Is the Federal Employees Health Benefits Program (FEHBP) a good deal?

Is the premium increase another hit to the shallow pockets of staffers and retirees?

Can feds save money by shopping around?

Yes, yes and yes.

For Walt Francis, an independent health economist who studies FEHBP, Wednesday’s announcement about the program was “almost a ho-um” moment.

No dramatic changes were announced, and that’s a good thing in Francis’s view. He said FEHBP “remains a solid program” that offers enrollees “spectacular savings opportunities.” Francis is the chief author of Checkbook’s annual Guide to Health Plans for Federal Employees & Annuitants.

Health-insurance premiums paid by federal employees and retirees will increase by 6.1 percent in 2018. The overall average premium increase of 4 percent, which includes the share paid by the government and enrollees, “certainly is not out of line” with other health-insurance programs, Francis said.

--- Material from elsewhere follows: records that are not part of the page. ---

-- ==== Sys2Proof/Decode.lean ====
section
/-! DEFINITION. The decoder of 32-bit words, total, and the encoder, both from the encoding tables
(R43, R91 to R99). -/

namespace Sys2Proof

/-- Why a word is not an instruction (R44 checks 1 to 3, R99). -/
inductive Reject where
  | ill        -- unassigned opcode, nonzero zero field, number outside its range, E = 0b110
  | illPrefix  -- reserved prefix kind or value
  | short      -- fewer than four bytes
  deriving DecidableEq, Repr

namespace Decode

/-- Bits [lo + n - 1 : lo] of a word. -/
def fld (w : W32) (lo n : Nat) : BitVec n := w.extractLsb' lo n

/-- A field at its place in a word. -/
def put {n : Nat} (v : BitVec n) (lo : Nat) : W32 := v.setWidth 32 <<< lo

/-- The instruction of a row when the word has the row's fixed bits. -/
def fixed (w mask value : W32) (i : Instr) : Option Instr :=
  if w &&& mask = value then some i else none

/-- The S words (R91, R92): each opcode, its fixed bits (value and mask), its fields. -/
def decodeS (w : W32) : Option Instr :=
  match (fld w 18 7).toNat with
  | 0x0 => fixed w 0xE1FFFFFF#32 0x00000000#32 (.nop (fld w 25 4))
  | 0x1 => fixed w 0xE1FC0007#32 0x00040000#32 (.add (fld w 25 4) (fld w 13 5) (fld w 8 5) (fld w 3 5))
  | 0x2 => fixed w 0xE1FC0007#32 0x00080000#32 (.sub (fld w 25 4) (fld w 13 5) (fld w 8 5) (fld w 3 5))
  | 0x3 => fixed w 0xE1FC0007#32 0x000C0000#32 (.and (fld w 25 4) (fld w 13 5) (fld w 8 5) (fld w 3 5))
  | 0x4 => fixed w 0xE1FC0007#32 0x00100000#32 (.or (fld w 25 4) (fld w 13 5) (fld w 8 5) (fld w 3 5))
  | 0x5 => fixed w 0xE1FC0007#32 0x00140000#32 (.xor (fld w 25 4) (fld w 13 5) (fld w 8 5) (fld w 3 5))
  | 0x6 => fixed w 0xE1FC0007#32 0x00180000#32 (.sll (fld w 25 4) (fld w 13 5) (fld w 8 5) (fld w 3 5))
  | 0x7 => fixed w 0xE1FC0007#32 0x001C0000#32 (.srl (fld w 25 4) (fld w 13 5) (fld w 8 5) (fld w 3 5))
  | 0x8 => fixed w 0xE1FC0007#32 0x00200000#32 (.sra (fld w 25 4) (fld w 13 5) (fld w 8 5) (fld w 3 5))
  | 0x9 => fixed w 0xE1FC0007#32 0x00240000#32 (.mul (fld w 25 4) (fld w 13 5) (fld w 8 5) (fld w 3 5))
  | 0xa => fixed w 0xE1FC0000#32 0x00280000#32 (.mulh (fld w 25 4) (fld w 13 5) (fld w 8 5) (fld w 3 5) (fld w 0 3))
  | 0xb => fixed w 0xE1FC0007#32 0x002C0000#32 (.div (fld w 25 4) (fld w 13 5) (fld w 8 5) (fld w 3 5))
  | 0xc => fixed w 0xE1FC0007#32 0x00300000#32 (.rem (fld w 25 4) (fld w 13 5) (fld w 8 5) (fld w 3 5))
  | 0xd => fixed w 0xE1FC0007#32 0x00340000#32 (.min (fld w 25 4) (fld w 13 5) (fld w 8 5) (fld w 3 5))
  | 0xe => fixed w 0xE1FC0007#32 0x00380000#32 (.max (fld w 25 4) (fld w 13 5) (fld w 8 5) (fld w 3 5))
  | 0xf => fixed w 0xE1FC0000#32 0x003C0000#32 (.slt (fld w 25 4) (fld w 13 5) (fld w 8 5) (fld w 3 5) (fld w 0 3))
  | 0x10 => fixed w 0xE1FC0007#32 0x00400000#32 (.sel (fld w 25 4) (fld w 13 5) (fld w 8 5) (fld w 3 5))
  | 0x11 => fixed w 0xE1FC0000#32 0x00440000#32 (.addsh (fld w 25 4) (fld w 13 5) (fld w 8 5) (fld w 3 5) (fld w 0 3))
  | 0x12 => fixed w 0xE1FC00FF#32 0x00480000#32 (.clz (fld w 25 4) (fld w 13 5) (fld w 8 5))
  | 0x13 => fixed w 0xE1FC00FF#32 0x004C0000#32 (.popc (fld w 25 4) (fld w 13 5) (fld w 8 5))
  | 0x14 => fixed w 0xE1FC0007#32 0x00500000#32 (.bfx (fld w 25 4) (fld w 13 5) (fld w 8 5) (fld w 3 5))
  | 0x15 => fixed w 0xE1FC0007#32 0x00540000#32 (.bfi (fld w 25 4) (fld w 13 5) (fld w 8 5) (fld w 3 5))
  | 0x20 => fixed w 0xE1FC0000#32 0x00800000#32 (.addi (fld w 25 4) (fld w 13 5) (fld w 8 5) (fld w 0 8))
  | 0x21 => fixed w 0xE1FC0000#32 0x00840000#32 (.andi (fld w 25 4) (fld w 13 5) (fld w 8 5) (fld w 0 8))
  | 0x22 => fixed w 0xE1FC0000#32 0x00880000#32 (.ori (fld w 25 4) (fld w 13 5) (fld w 8 5) (fld w 0 8))
  | 0x23 => fixed w 0xE1FC0000#32 0x008C0000#32 (.xori (fld w 25 4) (fld w 13 5) (fld w 8 5) (fld w 0 8))
  | 0x24 => fixed w 0xE1FC00C0#32 0x00900000#32 (.slli (fld w 25 4) (fld w 13 5) (fld w 8 5) (fld w 0 6))
  | 0x25 => fixed w 0xE1FC00C0#32 0x00940000#32 (.srli (fld w 25 4) (fld w 13 5) (fld w 8 5) (fld w 0 6))
  | 0x26 => fixed w 0xE1FC00C0#32 0x00980000#32 (.srai (fld w 25 4) (fld w 13 5) (fld w 8 5) (fld w 0 6))
  | 0x27 => fixed w 0xE1FC0000#32 0x009C0000#32 (.slti (fld w 25 4) (fld w 13 5) (fld w 8 5) (fld w 0 8))
  | 0x28 => fixed w 0xE1FC0000#32 0x00A00000#32 (.li (fld w 25 4) (fld w 13 5) (fld w 0 13))
  | 0x29 => fixed w 0xE1FC0000#32 0x00A40000#32 (.lsh (fld w 25 4) (fld w 13 5) (fld w 0 13))
  | 0x2a => fixed w 0xE1FC0000#32 0x00A80000#32 (.agen (fld w 25 4) (fld w 13 5) (fld w 8 5) (fld w 3 5) (fld w 0 3))
  | 0x30 => fixed w 0xE1FC0000#32 0x00C00000#32 (.lds (fld w 25 4) (fld w 13 5) (fld w 8 5) (fld w 0 8))
  | 0x31 => fixed w 0xE1FC0000#32 0x00C40000#32 (.sts (fld w 25 4) (fld w 13 5) (fld w 8 5) (fld w 0 8))
  | 0x32 => fixed w 0xE1FC0000#32 0x00C80000#32 (.ldt (fld w 25 4) (fld w 13 5) (fld w 8 5) (fld w 0 8))
  | 0x33 => fixed w 0xE1FFE007#32 0x00CC0000#32 (.stx (fld w 25 4) (fld w 8 5) (fld w 3 5))
  | 0x38 => fixed w 0xE1FC0007#32 0x00E00000#32 (.aadd (fld w 25 4) (fld w 13 5) (fld w 8 5) (fld w 3 5))
  | 0x39 => fixed w 0xE1FC0007#32 0x00E40000#32 (.aand (fld w 25 4) (fld w 13 5) (fld w 8 5) (fld w 3 5))
  | 0x3a => fixed w 0xE1FC0007#32 0x00E80000#32 (.aor (fld w 25 4) (fld w 13 5) (fld w 8 5) (fld w 3 5))
  | 0x3b => fixed w 0xE1FC0007#32 0x00EC0000#32 (.axor (fld w 25 4) (fld w 13 5) (fld w 8 5) (fld w 3 5))
  | 0x3c => fixed w 0xE1FC0007#32 0x00F00000#32 (.amin (fld w 25 4) (fld w 13 5) (fld w 8 5) (fld w 3 5))
  | 0x3d => fixed w 0xE1FC0007#32 0x00F40000#32 (.amax (fld w 25 4) (fld w 13 5) (fld w 8 5) (fld w 3 5))
  | 0x3e => fixed w 0xE1FC0007#32 0x00F80000#32 (.aswp (fld w 25 4) (fld w 13 5) (fld w 8 5) (fld w 3 5))
  | 0x3f => fixed w 0xE1FC0007#32 0x00FC0000#32 (.acas (fld w 25 4) (fld w 13 5) (fld w 8 5) (fld w 3 5))
  | 0x40 => fixed w 0xE1FC0007#32 0x01000000#32 (.aincw (fld w 25 4) (fld w 13 5) (fld w 8 5) (fld w 3 5))
  | 0x41 => fixed w 0xE1FC0007#32 0x01040000#32 (.aaddb (fld w 25 4) (fld w 13 5) (fld w 8 5) (fld w 3 5))
  | 0x42 => fixed w 0xE1FC0007#32 0x01080000#32 (.dcas (fld w 25 4) (fld w 13 5) (fld w 8 5) (fld w 3 5))
  | 0x43 => fixed w 0xE1FC0007#32 0x010C0000#32 (.amov2 (fld w 25 4) (fld w 13 5) (fld w 8 5) (fld w 3 5))
  | 0x48 => fixed w 0xE1FFFFFF#32 0x01200000#32 (.fence (fld w 25 4))
  | 0x49 => fixed w 0xE1FFFFFF#32 0x01240000#32 (.sync (fld w 25 4))
  | 0x4a => fixed w 0xE1FFE000#32 0x01280000#32 (.cwait (fld w 25 4) (fld w 8 5) (fld w 0 8))
  | 0x50 => fixed w 0xE1FC0000#32 0x01400000#32 (.beq (fld w 25 4) (fld w 13 5) (fld w 8 5) (fld w 0 8))
  | 0x51 => fixed w 0xE1FC0000#32 0x01440000#32 (.bne (fld w 25 4) (fld w 13 5) (fld w 8 5) (fld w 0 8))
  | 0x52 => fixed w 0xE1FC0000#32 0x01480000#32 (.blt (fld w 25 4) (fld w 13 5) (fld w 8 5) (fld w 0 8))
  | 0x53 => fixed w 0xE1FC0000#32 0x014C0000#32 (.bge (fld w 25 4) (fld w 13 5) (fld w 8 5) (fld w 0 8))
  | 0x54 => fixed w 0xE1FC0000#32 0x01500000#32 (.bltn (fld w 25 4) (fld w 13 5) (fld w 8 5) (fld w 0 8))
  | 0x55 => fixed w 0xE1FC0000#32 0x01540000#32 (.bgen (fld w 25 4) (fld w 13 5) (fld w 8 5) (fld w 0 8))
  | 0x56 => fixed w 0xE1FC0000#32 0x01580000#32 (.j (fld w 25 4) (fld w 0 18))
  | 0x57 => fixed w 0xE1FC0000#32 0x015C0000#32 (.jal (fld w 25 4) (fld w 0 18))
  | 0x58 => fixed w 0xE1FFE0FF#32 0x01600000#32 (.jr (fld w 25 4) (fld w 8 5))
  | 0x59 => fixed w 0xE1FC0000#32 0x01640000#32 (.bw (fld w 25 4) (fld w 13 5) (fld w 8 5) (fld w 0 8))
  | 0x5a => fixed w 0xE1FC00F8#32 0x01680000#32 (.rdw (fld w 25 4) (fld w 13 5) (fld w 8 5) (fld w 0 3))
  | 0x5b => fixed w 0xE1FC1F00#32 0x016C0000#32 (.loop (fld w 25 4) (fld w 13 5) (fld w 0 8))
  | 0x5c => fixed w 0xE1FC0000#32 0x01700000#32 (.lbr (fld w 25 4) (fld w 0 18))
  | 0x5d => fixed w 0xE1FFFFFF#32 0x01740000#32 (.region (fld w 25 4))
  | 0x60 => fixed w 0xE1FC1000#32 0x01800000#32 (.csrr (fld w 25 4) (fld w 13 5) (fld w 0 12))
  | 0x61 => fixed w 0xE1FC1000#32 0x01840000#32 (.csrw (fld w 25 4) (fld w 13 5) (fld w 0 12))
  | 0x62 => fixed w 0xE1FFE000#32 0x01880000#32 (.trap (fld w 25 4) (fld w 0 13))
  | 0x63 => fixed w 0xE1FFFFFF#32 0x018C0000#32 (.exit (fld w 25 4))
  | 0x64 => fixed w 0xE1FFFFFF#32 0x01900000#32 (.node (fld w 25 4))
  | 0x65 => fixed w 0xE1FFE0FF#32 0x01940000#32 (.launch (fld w 25 4) (fld w 8 5))
  | 0x66 => fixed w 0xE1FFE000#32 0x01980000#32 (.brk (fld w 25 4) (fld w 0 13))
  | 0x67 => fixed w 0xE1FFFFFF#32 0x019C0000#32 (.eret (fld w 25 4))
  | 0x69 => fixed w 0xE1FFE000#32 0x01A40000#32 (.sphint (fld w 25 4) (fld w 11 2) (fld w 8 3) (fld w 0 8))
  | _ => none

Four percent, however, is about twice the general inflation rate.

Among some of the most popular plans, the increases were less than average and in a few cases, premiums dropped.

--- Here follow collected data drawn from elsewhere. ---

/-- R232: the wake of a band ends, its weights still dead. -/
def execBandWakeDone (sp : BitVec 7) (arr : BitVec 1) (j : BitVec 2) (s : State) : Host.Outcome State Fault Refusal :=
  let x := s.span sp
  match (x.band arr j).wake with
  | some t => if t ≤ x.clock then .next (s.setSpan sp (x.setBand arr j ⟨false, false, none, x.clock⟩)) else .next s
  | none => .next s

/-! ### Checks of items (R241, R242, R246) -/

/-- A type that streams: bf16, i8, c4, c8 (R245 to R247). -/
def streamType (c : W32) : Bool := decide ((cfgType c).toNat ≤ 3)
/-- ILL of R241 when some condition fails. -/
def illIf (bad : Bool) : Option Flt := if bad then some (flt cILL) else none

/-- Of several bands, tile rows, accumulator rows, columns or blocks that fail at one unit, the record names the lowest
(log 58). -/
def bandsLive (c : Cmd) (arr : BitVec 1) (s : State) : Out Unit :=
  match (List.range 4).find? (fun j => bandIn c arr j && !(heldSet c arr s).live[j % 4]'(Nat.mod_lt _ (by omega))) with
  | some j => .trap (deadItem 7 arr.toNat j 0 0 0) s
  | none => .ok () s

def tileRowsLive (t : BitVec 4) (cfg : W32) (s : State) : Out Unit := tileLiveCheck t (List.range (cfgRows cfg)) s

/-- A codebook register not loaded is DEAD for a type that reads through it (R28). -/
def bookCheck (cfg : W32) (s : State) : Out Unit :=
  if usesBook cfg && (s.my.book (cfgCb cfg)).isNone then .trap (deadItem 5 0 (cfgCb cfg).toNat 0 0 0) s else .ok () s

def accRowsLive (arr : BitVec 1) (a : BitVec 3) (rows : List Nat) (s : State) : Out Unit :=
  match rows.find? (fun r => (Table.find? (s.my.acc arr a).rows r).isNone) with
  | some r => .trap (deadItem 3 arr.toNat a.toNat r 0 0) s
  | none => .ok () s

/-- SCALEMIS at an item. -/
def misItem (kind arr num row col blk : Nat) : Flt := fltItem cSCALEMIS (itemOf kind arr num row col blk) 0#64

/-- Blocks (r, b) of a scaled tile are in step, lowest row first (R33). -/
def tileInStep (v : Tile) (t : BitVec 4) (cfg : W32) (b : Nat) (s : State) : Out Unit :=
  if !cfgSc cfg then .ok () s
  else match (List.range (cfgRows cfg)).find? (fun r => !inStep (v.scale cfg r b)) with
    | some r => .trap (misItem 2 0 t.toNat r 0 b) s
    | none => .ok () s

def WeightSet.col (w : WeightSet) (n : Nat) : WCol := (Table.find? w.cols n).getD ⟨[], []⟩

def weightsInStep (c : Cmd) (arr : BitVec 1) (b : Nat) (s : State) : Out Unit :=
  let ws := (heldSet c arr s).ws
  if !ws.scaled then .ok () s
  else match (List.range 128).find? (fun n => colIn c arr ws.w n && !inStep ((ws.col n).scales.getD b 0#32)) with
    | some n => .trap (misItem 8 arr.toNat 0 0 n b) s
    | none => .ok () s

/-! ### Block arithmetic (R35 to R37) -/

/-- The S20 scale of value 1.0. -/
def scaleOne : Scale := .val Dy.one

/-- Element k of tile row r. -/
def tileElem (t : Tile) (cfg : W32) (book : List (BitVec 16)) (r k : Nat) : Ext :=
  (elemValue (cfgType cfg) book (t.elem cfg r k)).v
/-- The scale of block b of tile row r. -/
def tileScale (t : Tile) (cfg : W32) (r b : Nat) : Scale :=
  if cfgSc cfg then s20 (s20Of (t.scale cfg r b)) else scaleOne
/-- The scale of block b of a weight column. -/
def colScale (ws : WeightSet) (n b : Nat) : Scale :=
  if ws.scaled then s20 (s20Of ((ws.col n).scales.getD b 0#32)) else scaleOne

/-- The exact sum of the products of a block, in its K columns. -/
def blockSum (k b : Nat) (f : Nat → Ext) : Ext :=
  (List.range 32).foldl (fun x i => if 32 * b + i < k then x.add (f (32 * b + i)) else x) Ext.zero

/-- A contribution and whether it raises INV (R36). -/
structure Contrib where
  v : Ext
  inv : Bool
  deriving DecidableEq, Repr

/-- R36: a block's contribution under its two scales. Under a zero scale nothing of the block raises a flag, a code read past
its codebook either (log 59). -/
def contrib (bs : Ext) (sa sw : Scale) : Contrib :=
  match sa, sw with
  | .bad, _ => ⟨.nan, true⟩
  | _, .bad => ⟨.nan, true⟩
  | .zero, _ => ⟨Ext.zero, false⟩
  | _, .zero => ⟨Ext.zero, false⟩
  | .val a, .val w => ⟨bs.mul (.fin (a.mul w)), bs.isNan⟩

/-- acc = RNE_f32(acc + contrib) with its conditions: a NaN that acc holds raises nothing (R24, R36). -/
def addBlock (acc : W32) (x : Contrib) : W32 × BitVec 8 :=
  let sum := (f32 acc).add x.v
  let r := rneF32 sum
  (BitVec.ofNat 32 r.bits,
   roundFlags r ||| flagIf (x.inv || (sum.isNan && !(f32 acc).isNan && !x.v.isNan)) fINV)

/-- The integer that a sum of i8 products is. -/
def extInt : Ext → Int
  | .fin d => d.mant 0
  | _ => 0

/-- R37: acc = SAT_i32(acc + bs). -/
def addInt (acc : W32) (bs : Int) : W32 × BitVec 8 :=
  let (v, sat) := satI32 (acc.toInt + bs)
  (v, flagIf sat fSAT)

/-- An accumulator row whose selected columns are updated, with the conditions raised. -/
def updateRow (cols : Nat → Bool) (f : Nat → W32 → W32 × BitVec 8) (old : AccRow) : AccRow × BitVec 8 :=
  (packAcc (fun n => if cols n then (f n (accWord old n)).1 else accWord old n),
   (List.range 128).foldl (fun fl n => if cols n then fl ||| (f n (accWord old n)).2 else fl) 0#8)

/-- Rows of an accumulator updated one after another; a cleared row starts from zero words. -/
def updateRows (clear : Bool) (cols : Nat → Bool) (f : Nat → Nat → W32 → W32 × BitVec 8) :
    List Nat → AccTile → AccTile × BitVec 8
  | [], t => (t, 0#8)
  | r :: rs, t =>
    let old := if clear then 0#4096 else (Table.find? t.rows r).getD 0#4096
    let (v, fl) := updateRow cols (f r) old
    let (t, fl') := updateRows clear cols f rs (t.putRow r v)
    (t, fl ||| fl')

/-- A unit applied to the streamed rows of an accumulator. -/
def applyUnit (arr : BitVec 1) (a : BitVec 3) (rows : Nat) (clear : Bool) (cols : Nat → Bool)
    (f : Nat → Nat → W32 → W32 × BitVec 8) (c : Cmd) (s : State) : Out Cmd :=
  let (t, fl) := updateRows clear cols f (List.range rows) (s.my.acc arr a)
  .ok { c with flags := c.flags ||| fl } (touchArray c arr (s.setMy (s.my.setAcc arr a t)))

/-- The banks of the tile and the accumulator of a command, ready (R196). -/
def wakeItems (t : BitVec 4) (arr : BitVec 1) (a : BitVec 3) (s : State) : Out Unit :=
  (useBank s.cur.sp (.tile t) s).also fun s => useBank s.cur.sp (.acc arr a) s

/-- A tile that a command streams, as its first unit since its begin or its resume has read it: a row written meanwhile
with no ordering is read whole, as it was (R239). -/
def heldTile (t : BitVec 4) (c : Cmd) (s : State) : Tile := c.part.tile.getD (s.my.tile t)
def keepTile (v : Tile) (c : Cmd) : Cmd := { c with part := { c.part with tile := some v } }

/-- The kill of LT at completion (R190). -/
def killAtEnd (l : BitVec 1) (t : BitVec 4) (c : Cmd) (s : State) : Out Cmd :=
  .ok c (if l == 1#1 then killTile s.cur.sp t s else s)

/-! ### MWLD (R245) -/

/-- A weight column from a tile row, and whether a code ran past its codebook. -/
def loadCol (t : Tile) (cfg : W32) (book : List (BitVec 16)) (n : Nat) : WCol × Bool :=
  let es := (List.range (cfgCols cfg)).map (fun k => elemValue (cfgType cfg) book (t.elem cfg n k))
  (⟨es.map (·.v), if cfgSc cfg then (List.range (cfgCols cfg / 32)).map (t.scale cfg n) else []⟩, es.any (·.past))

/-- A weight set put onto the enabled bands, whose weights live; the others' are dead. -/
def setWeights (c : Cmd) (arr : BitVec 1) (ws : WeightSet) (s : State) : State :=
  s.mapArray arr (fun x =>
    { x.mapBands (fun j b => { b with live := bandIn c arr j, busy := if bandIn c arr j then s.my.clock else b.busy }) with
      ws := ws })

def mwldUnit (arr : BitVec 1) (t : BitVec 4) (c : Cmd) (s : State) : Out Cmd :=
  (wakeBands c arr s).bind fun _ s => (tileRowsLive t c.tcfg s).bind fun _ s => (bookCheck c.tcfg s).bind fun _ s =>
  (useBank s.cur.sp (.tile t) s).bind fun _ s =>
    let book := (s.my.book (cfgCb c.tcfg)).getD []
    let cols := (List.range (cfgRows c.tcfg)).filter (fun n => bandIn c arr (n / 32))
    let loaded := cols.map (fun n => (n, loadCol (s.my.tile t) c.tcfg book n))
    let ws : WeightSet :=
      { k := cfgCols c.tcfg, w := cfgRows c.tcfg, int := cfgType c.tcfg == tI8 && !cfgSc c.tcfg
        scaled := cfgSc c.tcfg, cols := loaded.map (fun e => (e.1, e.2.1)) }
    .ok { c with flags := c.flags ||| flagIf (loaded.any (fun e => e.2.2)) fINV } (setWeights c arr ws s)

def mwldCheck (arr : BitVec 1) (c : Cmd) : Option Flt :=
  illIf (cfgRows c.tcfg = 0 || !streamType c.tcfg || noBands c arr)

def execMwld (w : Tok) (r : BitVec 1) (t : BitVec 4) (c : BitVec 6) (l : BitVec 1) (s : State) :=
  girderWord w (popArgs .M 0) c (latchTile t) (fun _ => mwldCheck r) (fun _ => 1) (mwldUnit r t) (killAtEnd l t) s

/-! ### MMA (R246) -/

def mmaCheck (arr : BitVec 1) (s : State) (c : Cmd) : Option Flt :=
  illIf (cfgRows c.tcfg = 0 || !streamType c.tcfg || cfgCols c.tcfg != (heldSet c arr s).ws.k || noBands c arr)

/-- One accumulator word under block b. -/
def mmaWord (t : Tile) (cfg : W32) (book : List (BitVec 16)) (ws : WeightSet) (b r n : Nat) (acc : W32) : W32 × BitVec 8 :=
  let bs := blockSum (cfgCols cfg) b (fun k => (tileElem t cfg book r k).mul ((ws.col n).w.getD k Ext.zero))
  if cfgType cfg == tI8 && !cfgSc cfg && ws.int then addInt acc (extInt bs)
  else addBlock acc (contrib bs (tileScale t cfg r b) (colScale ws n b))

def mmaUnit (arr : BitVec 1) (a : BitVec 3) (t : BitVec 4) (z : BitVec 1) (c : Cmd) (s : State) : Out Cmd :=
  let b := c.cursor
  let clear := b == 0 && z == 1#1
  (bandsLive c arr s).bind fun _ s => (tileRowsLive t c.tcfg s).bind fun _ s => (bookCheck c.tcfg s).bind fun _ s =>
  (accRowsLive arr a (if clear then [] else List.range (cfgRows c.tcfg)) s).bind fun _ s =>
  (tileInStep (heldTile t c s) t c.tcfg b s).bind fun _ s => (weightsInStep c arr b s).bind fun _ s =>
  (wakeItems t arr a s).bind fun _ s =>
    let ws := (heldSet c arr s).ws
    let book := (s.my.book (cfgCb c.tcfg)).getD []
    let v := heldTile t c s
    applyUnit arr a (cfgRows c.tcfg) clear (colIn c arr ws.w) (mmaWord v c.tcfg book ws b) (keepTile v c) s

/-- Blocks of 32 along K. -/
def blocksOf (cfg : W32) : Nat := (cfgCols cfg + 31) / 32

def execMma (w : Tok) (r : BitVec 1) (a : BitVec 3) (t : BitVec 4) (c : BitVec 6) (z l : BitVec 1) (s : State) :=
  girderWord w (popArgs .M 0) c (latchTile t) (mmaCheck r) (fun c => blocksOf c.tcfg) (mmaUnit r a t z) (killAtEnd l t) s

/-! ### MMAID (R247) -/

def mmaidCheck (arr : BitVec 1) (c : Cmd) : Option Flt :=
  if cfgRows c.tcfg = 0 || !streamType c.tcfg || noBands c arr then some (flt cILL)
  else if !(c.arg 0).getLsbD 63 then some (fltAt cADDR (c.arg 0))
  else none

“Everybody would rather have a bigger pay increase and a lower premium increase,” he said, adding, “it’s harder for retirees.”

But while the health-insurance program might be a good value, the premium increase represents another hit on federal employees and retirees. Feds on the payroll expect a 1.9 percent pay raise in January, but that could be undercut by the increase in out-of-pocket payments toward retirement, with no increase in benefits, advocated by President Trump and congressional Republicans.

The premium hikes “far eclipse any increase in wages or Social Security payments next year,” said American Federation of Government Employees President J. David Cox Sr. “These rate hikes mean less take-home pay for current and retired federal workers and another year of difficult decisions by many families on how to pay their bills.”

The Office of Personnel Management (OPM) said the premium hike would amount to $9.04 on average per biweekly pay period, while the average pay raise would be $60.50.

Retirees with fixed incomes and greater health problems are particularly concerned. Their annuities and Social Security payments probably will increase by about the same percentage as the employee pay raise.

“This is another year in which the federal community is reminded of the all-too-familiar cycle of low or no pay raises, small or nonexistent cost-of-living adjustments (COLAs) and rising medical bills. Like most Americans, federal employees and retirees are middle-class taxpayers, continuing to feel the pinch on their wallets every day. Years of no or low COLAs and pay raises that lag behind the private sector have created a financial burden on the federal community, increasing the need for meaningful reform,” said Richard G. Thissen, president of the National Active and Retired Federal Employees Association (NARFE).

“The latest rise in FEHB premiums demands that Congress pursue a new formula to calculate COLAs, one that accurately reflects the health-care costs of our nation’s seniors. … This simple solution, rooted in common sense, is just one step in the right direction to help account for the rising cost of FEHB, and all health-care premiums.”

Individuals can shop around and choose health-insurance plans during the Open Season that runs from Nov. 13 through Dec. 11. FEHBP is the nation’s largest employer-sponsored health-insurance program, covering 8.3 million people. While the government pays about 70 percent of health-insurance premiums, on average, its share of the premiums, which is determined by a statutory formula, will increase by about 3.2 percent.

The nearly two-thirds of enrollees covered by a Blue Cross/Blue Shield plan will pay $7.17 more per biweekly pay period next year than last year for self-only coverage; $17.04 more for self plus one other person and $17.72 for self and family coverage, according to OPM. For enrollees with other health-insurance companies, their premiums in those categories will increase by an average of $5.57, $12.55 and $12.17.

The 6.1 percent increase for 2018 is a little lower than the average 6.67 percent hike of the previous 10 years. The high was 11.6 percent in 2010; the low, 3.5 percent in 2012.

OPM said it “encouraged all insurance carriers to thoroughly evaluate their health plan options to find ways to improve affordability, reduce costs, and improve the quality of care and the health of the enrolled population. Negotiations were geared to keep premium increases as low as possible while minimizing changes in out-of-pocket costs, such as for deductibles, co-pays, and coinsurance.”

Average premiums for vision plan coverage will drop by 0.48 percent, while the cost of dental plans will rise by 1.26 percent.

“Open Season is important because these health benefits can help federal employees care for themselves and their families,” OPM Acting Director Kathleen McGettigan said in a statement. “I urge federal employees and retirees to carefully review their health-care needs and to choose wisely among the plans and enrollment options available to them during this enrollment period.”